◆ WHAT THE TASK ASKS
Number of lines with "ffEmin" in the data: give that figure by itself.

◆ DATA SUPPLIED
/-- A read of n bytes of a present line meets an uncorrectable word (R458). -/
def Way.badAt (x : Way) (pa n : Nat) : Bool := !x.bad.isEmpty && (upTo n).any (fun i => x.bad.contains ((pa + i) % 128 / 8))

/-- A line with the low n bytes of v at an address. -/
def Way.store (x : Way) (pa n v : Nat) : Way :=
  { x with bad := x.bad.filter (fun w => !(decide (pa % 128 ≤ 8 * w) && decide (8 * w + 8 ≤ pa % 128 + n))), data := x.data.take (pa % 128) ++ (upTo n).map (fun i => BitVec.ofNat 8 (v / 256 ^ i)) ++ x.data.drop (pa % 128 + n) }

/-- A store updates the present L1 copy of its unit, which becomes the most recently used of its set (R261, R263, R277). -/
def l1Update (s : State) (unit pa key n v : Nat) : State :=
  s.modUnit unit (fun u => { u with l1 := touchLine { u.l1 with ways := u.l1.ways.map (fun x =>
    if x.line == pa / 128 && x.key == key then x.store pa n v else x) } (pa / 128) key })

/-- A wide acquire drops every line of the unit's L1; pinned ways stay reserved (R286). -/
def dropL1 (s : State) (unit : Nat) : State := s.modUnit unit (fun u => { u with l1 := { u.l1 with ways := [] } })

/-! ## Device registers in memory (18_schedule R384, 19_traps R422, 21_frames R445, R454) -/

/-- The physical address lies in one of the register blocks. -/
def inBlocks (pa : Nat) : Bool := decide (0xFFFFFE00000000 ≤ pa) && decide (pa < 0xFFFFFE00004000)

/-- An access reaches the register blocks: they lie in key slot 0 (R384, R422). -/
def regBlock (key pa : Nat) : Bool := inBlocks pa && key == 0

/-- The halted troupe that the debug block selects: its key (R422). -/
def debugKey (s : State) : Option Nat :=
  let sel := s.dbg.sel
  let core := (sel.extractLsb' 0 11).toNat
  match (sel.extractLsb' 27 2).toNat with
  | 0 => some (64 * core + (sel.extractLsb' 11 5).toNat)
  | 1 => some (64 * core + 32)
  | 2 => some (64 * core + 33)
  | _ => none

/-- TICK of the frame counter (R444): cycles since the frame began, 0 while it does not run. -/
def State.tick (s : State) : Nat := if s.frame.en then s.now - s.frame.start else 0

/-- READY of the management block; FLOCK is LOCKED, and KEYS says that key slot 0 is loaded (R455). -/
def readyBits (s : State) : Dword :=
  BitVec.ofNat 64 ((if s.frame.locked then 2 ^ 34 else 0) + (if (s.key 0).loaded then 2 ^ 33 else 0)) ||| (s.mgmt.ready.setWidth 64)

/-- The value of a register of the blocks; write-only and unassigned offsets read 0 (R6, R7, R384, R418, R422, R445, R450, R454). -/
def blockRead (s : State) (pa : Nat) : Dword :=
  let off := pa - 0xFFFFFE00000000
  match off with
  | 0x0000 => s.ptbase ||| (if s.seqEn then 1 else 0)
  | 0x0008 => s.passNo
  | 0x0010 => s.shovf
  | 0x1000 => BitVec.ofNat 64 (s.dbg.ctx + (if s.dbg.en then 4096 else 0))
  | 0x1008 => s.dbg.sel
  | 0x1018 => s.dbg.data
  | 0x1020 =>
    let halted : Bool := match debugKey s with
      | some k => (match s.troupe k with | some t => t.halt == .halted | none => false)
      | none => false
    BitVec.ofNat 64 (s.dbg.err.toNat * 4 + (if halted then 2 else 0) + (if s.dbg.busy then 1 else 0))
  | 0x2000 => BitVec.ofNat 64 (s.frame.period + (if s.frame.en then 2 ^ 32 else 0) + (if s.frame.lock then 2 ^ 33 else 0))
  | 0x2008 => BitVec.ofNat 64 (s.frame.skew.toNat + (if s.frame.locked then 2 ^ 32 else 0) + (if s.frame.lost then 2 ^ 33 else 0)
      + 2 ^ 40 * s.frame.master)
  | 0x2010 => s.frame.subst.setWidth 64
  | 0x3000 => readyBits s
  | 0x3008 => (s.mgmt.throttle - BitVec.ofNat 32 (max s.mgmt.matHold s.mgmt.vecHold - s.now)).setWidth 64
  | _ =>
    if 0x2100 ≤ off && off < 0x2180 then
      let o := kget Output.init s.outputs ((off - 0x2100) / 16)
      if off % 16 = 0 then o.cfg else if off % 16 = 8 then o.mv else 0
    else 0
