-- ==== Sys2Proof/Machine/Fp.lean ====
section
/-! DEFINITION. Binary floating point (06_numbers R121, R122; 07_scalar R157 to R165): exact values, rounding to nearest
even, the five exceptions, and the special functions. -/

namespace Sys2Proof.Machine

/-- A binary format by the widths of its exponent and fraction (R121). -/
structure FFmt where
  eb : Nat
  mb : Nat
deriving DecidableEq, Repr

/-- f32, f16, bf16 and E5M2 (R121). -/
def f32 : FFmt := ⟨8, 23⟩
def f16 : FFmt := ⟨5, 10⟩
def bf16 : FFmt := ⟨8, 7⟩

/-- The exponent bias, 2^(eb−1) − 1 (R121). -/
def ffBias (f : FFmt) : Nat := 2 ^ (f.eb - 1) - 1
/-- The width in bits. -/
def ffWidth (f : FFmt) : Nat := 1 + f.eb + f.mb
/-- The least exponent of a normal number. -/
def ffEmin (f : FFmt) : Int := 1 - (ffBias f : Int)
/-- The bits of infinity without the sign. -/
def ffInf (f : FFmt) : Nat := (2 ^ f.eb - 1) * 2 ^ f.mb
/-- The canonical quiet NaN (R157). -/
def ffNan (f : FFmt) : Nat := ffInf f + 2 ^ (f.mb - 1)
/-- The sign bit's weight. -/
def ffSign (f : FFmt) : Nat := 2 ^ (f.eb + f.mb)

/-- The five IEEE 754 exceptions, NV bit 4, DZ 3, OF 2, UF 1, NX 0 (R158). -/
abbrev FpFlags := BitVec 5
def fpNV : FpFlags := 16
def fpDZ : FpFlags := 8
def fpOF : FpFlags := 4
def fpUF : FpFlags := 2
def fpNX : FpFlags := 1

/-- What a bit pattern stands for: a NaN (signalling or not), an infinity, or ±m × 2^e. -/
inductive FVal where
  | nan (signalling : Bool)
  | inf (neg : Bool)
  | fin (neg : Bool) (m : Nat) (e : Int)
deriving DecidableEq, Repr

/-- The value of a bit pattern (R121, R122). -/
def ffDecode (f : FFmt) (x : Nat) : FVal :=
  let neg := x / ffSign f % 2 == 1
  let ef := x / 2 ^ f.mb % 2 ^ f.eb
  let mf := x % 2 ^ f.mb
  if ef = 2 ^ f.eb - 1 then
    (if mf = 0 then .inf neg else .nan (mf < 2 ^ (f.mb - 1)))
  else if ef = 0 then .fin neg mf (ffEmin f - f.mb)
  else .fin neg (2 ^ f.mb + mf) ((ef : Int) - ffBias f - f.mb)

/-- Shifts a number left by an integer count, dropping what falls below when the count is negative. -/
def shiftInt (n : Nat) (k : Int) : Nat := if 0 ≤ k then n * 2 ^ k.toNat else n / 2 ^ (-k).toNat

/-- n × 2^e, with something nonzero below when `sticky`, rounded to nearest even at a multiple of 2^q: the multiple and
whether it is inexact. -/
def roundAt (n : Nat) (e : Int) (sticky : Bool) (q : Int) : Nat × Bool :=
  if q ≤ e then (n * 2 ^ (e - q).toNat, sticky)
  else
    let d := 2 ^ (q - e).toNat
    let m := n / d
    let r := n % d
    let up := d < 2 * r || (2 * r == d && (sticky || m % 2 == 1))
    (if up then m + 1 else m, r != 0 || sticky)

/-- Rounds ±n × 2^e into a format to nearest even: its bits and the signals OF, UF, NX (R157, R158; tininess is judged
after rounding). -/
def ffRound (f : FFmt) (neg : Bool) (n : Nat) (e : Int) (sticky : Bool) : Nat × FpFlags :=
  let s := if neg then ffSign f else 0
  if n = 0 then (s, if sticky then fpUF ||| fpNX else 0)
  else
    let top : Int := (Nat.log2 n : Int) + e
    let q := max (top - f.mb) (ffEmin f - f.mb)
    let (m0, inexact) := roundAt n e sticky q
    let (m, q) := if m0 = 2 ^ (f.mb + 1) then (2 ^ f.mb, q + 1) else (m0, q)
    if (ffBias f : Int) < q + f.mb then (s + ffInf f, fpOF ||| fpNX)
    else
      let free := (roundAt n e sticky (top - f.mb)).1
      let tiny := top < ffEmin f && !(free = 2 ^ (f.mb + 1) && top + 1 = ffEmin f)
      let bits := if m < 2 ^ f.mb then m else (q + f.mb + ffBias f).toNat * 2 ^ f.mb + (m - 2 ^ f.mb)
      (s + bits, if inexact then (if tiny then fpUF ||| fpNX else fpNX) else 0)
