/-- The troupe issues: it passes over a segment that holds no word (log 50), or takes a pending asynchronous trap, or enters its
bundle (R28, R30, R40, R66, R392, R406, R407). The asynchronous traps that came before a split bundle have been resolved when it is
re-entered. -/
def issueTroupe (s : State) (tk : Nat) : State :=
  match s.troupe tk with
  | none => s
  | some t =>
    if atEmpty s tk t && !overrun s tk t then s.modTroupe tk (fun t => { t with pc := t.pc + 4096 })
    else
      let s := (markIssue s tk).modTroupe tk (resumeTagged s.now)
      if t.asyncDue then raiseAsync s tk t
      else if overrun s tk t then trapFetch s tk t { cause := cPagePerm, detail := 7, value := BitVec.ofNat 64 t.pc }
      else
        let s := s.modTroupe tk (fun t =>
          if t.surfaced then { t with surfaced := false, origins := t.origins.filter (fun o => !o.async) } else t)
        match s.troupe tk with
        | none => s
        | some t =>
          if t.split.isNone && !(editedBad s tk t).isEmpty then
            let s := pendEdited s tk t
            (match s.troupe tk with | some t => raiseAsync s tk t | none => s)
          else enterBundle s tk t

/-- Where a troupe that is to stop may stop: between bundles, at a split that a trap or a park has made, in the wait of its own
instruction, and wherever a handler or a halted troupe stands. A slot that holds for room, for earlier accesses or for its answer
goes on to the end of its bundle (R253, R417). -/
def stands (t : Troupe) : Bool :=
  t.handler || t.halt == .halted || !t.replay.isEmpty || !t.origins.isEmpty || t.spec.squashed ||
  (match t.wait with
   | some (.until _) => false
   | some (.room ..) => false
   | some (.order ..) => false
   | some _ => true
   | none => t.split.isNone)

/-- The troupe issues no more until its swap is over (R253, R417). -/
def atStop (t : Troupe) : Bool := t.stopped || (t.stopping && stands t)

/-- The troupe has nothing left that keeps it from issuing: no wait, no replay entry, no unresolved origin, not halted, not
at its stop for a swap (R67, R242, R409, R421). -/
def mayIssue (s : State) (t : Troupe) : Bool :=
  t.wait.isNone && t.replay.isEmpty && originsSettled t && t.halt != .halted && !atStop t && !t.spec.squashed &&
  decide (t.readyAt ≤ s.now)

/-- The troupe is ready: it may issue and its segment is in a frame, or lies outside the kernel (R392, R393). -/
def isReady (s : State) (tk : Nat) (t : Troupe) : Bool :=
  mayIssue s t && ((s.frameOf tk t t.pc).isSome || overrun s tk t)

/-- The slot of a focus with the threads that it strikes when it is illegal: in a header before the bundle's guard, those that
pass the guard (R41, R42, R49). -/
def struckFocus (s : State) (f : Focus) : Focus :=
  if f.first && f.k == 0 && classOf f.word == 0 then
    match guardOf s f.troupe f.latch with
    | some (p, n) => { f with pass := passing f.latch f.pass p n, run := passing f.latch f.pass p n }
    | none => f
  else f

/-- ILLEGAL_SLOT at the slot of the focus (R49). When no thread passed the guard the redo mask is empty, no origin
arises, and the bundle goes on after the slot (R406). -/
def illegalSlot (s : State) (f : Focus) : State :=
  let f := struckFocus s f
  let c := openCause cIllegalSlot 0 f.issue
  if f.run = 0 then
    let s := s.modTroupe f.troupe (writeTrapRegs f.k f.k f.base f.pass 0 c)
    if f.last then finishBundle s f
    else { s.modTroupe f.troupe (splitAt f (f.k + f.width) f.pass 0 none) with focus := none }
  else trapAll s f c

/-- The core of a focus has the unit of a class: MAT only on a tile, GFX only on a guide cluster (R15, R49). -/
def coreHas (tk c : Nat) : Bool := !(c == 25 && isGuide (unitOf tk)) && !(c == 28 && !isGuide (unitOf tk))

end Sys2Proof.Machine
end

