/-- A wide reduction follows the queued stores of its thread, or, as a release, those of its unit, and joins the reduction buffer of
its unit (R280, R285, R319); a narrow one performs on the L1 copy (R288). -/
def reduceWord (s : State) (w : Who) (pa key : Nat) (ea : Dword) (pmode wide mca : Bool) (rel : Option Bool) (fn : Nat) (b : Word) : State :=
  let unit := unitOf w.troupe
  if wide && !regBlock key pa then
    let s := if rel == some true then drainStores s else performThread s w.troupe w.thread
    let s := flushPartials faddW bfaddW s unit (fun p => p.pa / 128 == pa / 128 && !(p.pa == pa && p.fn == fn && p.key == key))
    let ps := (s.tile unit).partials
    let c : Contrib := { troupe := w.troupe, gen := w.gen, thread := w.thread, ens := w.ens, ea := ea }
    if ps.any (fun p => p.pa == pa && p.fn == fn && p.key == key) then
      s.modUnit unit (fun u => { u with partials := ps.map (fun p =>
        if p.pa == pa && p.fn == fn && p.key == key then
          { p with v := redApply fn p.v b faddW bfaddW, by_ := p.by_ ++ [c] }
        else p) })
    else
      let p : Partial :=
        { pa := pa, key := key, fn := fn, v := b, by_ := [c], first := s.now }
      (s.modUnit unit (fun u => { u with partials := ps ++ [p] })).schedule (s.now + 64) (.partialFlush unit)
  else
    let r := atomWord s w pa key ea pmode false mca (fun old => redApply fn old b faddW bfaddW)
    match r.1 with
    | .ok _ => r.2
    | .error d => failStore r.2 w.troupe w.gen w.thread cDataUnc d ea

/-- PARTIAL_FLUSH (R319): 64 cycles after its first contribution a partial goes to its home. -/
def execPartialFlush (unit : Nat) (s : State) : Res :=
  .next (flushPartials faddW bfaddW s unit (fun p => decide (p.first + 64 ≤ s.now)))

/-! ## Fault records (R245, R246) -/

/-- The bytes of a number, little-endian. -/
def numBytes (n v : Nat) : List Byte := (upTo n).map (fun i => BitVec.ofNat 8 (v / 256 ^ i))

/-- The 32 bytes of a fault record (R245). -/
def faultRecord (s : State) (tk ctx : Nat) (ea : Dword) (kind level count : Nat) : FaultRec :=
  numBytes 8 ea.toNat ++ numBytes 2 (ctx % 4096) ++ numBytes 1 kind ++ numBytes 1 level ++ numBytes 2 (unitOf tk) ++
  numBytes 1 (cixOf tk) ++ numBytes 1 (slotOf tk) ++ numBytes 1 (min count 255) ++ numBytes 7 0 ++ numBytes 8 s.now

/-- Writes held records while the ring has room (R246). -/
def flushRecords (ctx : Nat) : Nat → State → State
  | 0, s => s
  | n + 1, s =>
    let c := s.ctx ctx
    let base := (c.pfring.extractLsb' 12 44).toNat * 4096
    let cap := 2 ^ ((c.pfring.extractLsb' 0 4).toNat + 7)
    match c.pfheld with
    | [] => s
    | r :: rest =>
      if base = 0 || cap ≤ (c.pftail - c.pfhead).toNat then s
      else
        let s := physWriteList s 0 (base + 32 * (c.pftail.toNat % cap)) r
        flushRecords ctx n (s.modCtx ctx (fun c => { c with pftail := c.pftail + 1, pfheld := rest }))

/-- Posts a fault record: it is held when the ring has no room (R246). -/
def postRecord (s : State) (ctx : Nat) (r : FaultRec) : State :=
  let s := s.modCtx ctx (fun c => { c with pfheld := c.pfheld ++ [r] })
  flushRecords ctx (s.ctx ctx).pfheld.length s

/-- The address of a replay entry and its record kind (R245). -/
def actEa : Act → Dword
  | .load ea .. => ea
  | .store ea .. => ea
  | .atom ea .. => ea
  | .red ea .. => ea
  | .copy c => c.ga
  | .fork _ ea => ea
  | .take _ _ ea => ea
  | .steal _ _ _ ea => ea
  | .bytes _ => 0
  | .enq .. => 0
def actKind : Act → Nat
  | .load .. => 0
  | .store .. => 1
  | .atom .. => 2
  | .red .. => 2
  | .copy c => if c.toScratch then 3 else 4
  | _ => 5

/-- Another troupe of the unit is parked on the page of an address (R245). -/
def pageParked (s : State) (tk ctx : Nat) (ea : Dword) : Bool :=
  s.troupes.any (fun p => p.1 != tk && unitOf p.1 == unitOf tk && p.2.ctx == ctx && p.2.parkedAt.isSome &&
    (match p.2.replay with | r :: _ => (actEa r.act).toNat / 4096 == ea.toNat / 4096 | [] => false))

/-- Parks at the slot of the focus and posts the first absent access's record unless its page already has one (R242, R245). -/
def parkWithRecord (s : State) (f : Focus) (t : Troupe) (entries : List (Replay × Nat)) (faults : List (Nat × Cause)) : State :=
  match entries with
  | [] => settleSlot s f faults
  | (r, level) :: _ =>
    let ea := actEa r.act
    let s := if pageParked s f.troupe t.ctx ea then s
             else postRecord s t.ctx (faultRecord s f.troupe t.ctx ea (actKind r.act) level 1)
    parkSlot s f (entries.map (fun p => { p.1 with level := p.2 })) faults

/-! ## Speculative effects (R375, R376) -/

/-- A troupe is speculative while it consumes a sketch that has not committed (R374). -/
def Troupe.speculative (t : Troupe) : Bool := !t.spec.sketches.isEmpty

/-- A scratch range lies wholly inside one of the troupe's spec regions. -/
def inSpecRegion (t : Troupe) (off n : Nat) : Bool := t.spec.regions.any (fun r => decide (r.1 ≤ off) && decide (off + n ≤ r.2))

/-- The speculative buffer has room for n more entries (R376). -/
def specRoom (t : Troupe) (n : Nat) : Bool := decide (t.spec.held.length + n ≤ 32)

/-- Holds effects until commit, each at its place in program order (R376). -/
def holdEffects (s : State) (tk : Nat) (l : List (Nat × Act)) : State :=
  ({ s with ids := s.ids + l.length }).modTroupe tk (fun t =>
    { t with spec := { t.spec with held := t.spec.held ++ l.zipIdx.map (fun (p : (Nat × Act) × Nat) => ({ thread := p.1.1, act := p.1.2, seq := s.ids + p.2 } : Held)) } })

/-- A speculative troupe stalls at the slot until commit (R375). -/
def stallCommit (s : State) (f : Focus) : State :=
  { (s.modTroupe f.troupe (fun t => { splitAt f f.k f.pass f.run f.op t with wait := some .commit })) with focus := none }

/-! ## Threads of a memory slot -/

/-- What a memory slot has done so far: the state, threads that met a cause, absent accesses with their levels. -/
structure MemRun where
  s : State
  faults : List (Nat × Cause)
  absent : List (Replay × Nat)
  fills : List Fill
deriving DecidableEq, Repr

/-- The threads in which a slot runs: the leader alone when the slot is uniform (R35, R102). -/
def slotThreads (f : Focus) (uniform : Bool) : List Nat := if uniform then [leaderOf f.run] else threadsOf f.run

/-- A fault of a uniform slot strikes every thread that runs it (R102). -/
def spreadFaults (f : Focus) (uniform : Bool) (l : List (Nat × Cause)) : List (Nat × Cause) :=
  if uniform then (match l with | (_, c) :: _ => (threadsOf f.run).map (fun t => (t, c)) | [] => []) else l

/-- Writes a thread of the focus's troupe. -/
def putThread (s : State) (f : Focus) (i : Nat) (th : Thread) : State := s.modTroupe f.troupe (fun t => t.setThread i th)

/-- The live thread of the focus's troupe. -/
def liveThread (s : State) (f : Focus) (i : Nat) : Thread := ((s.troupe f.troupe).map (fun t => t.thread i)).getD Thread.init

end Sys2Proof.Machine
end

◆ RESPONSE AREA
4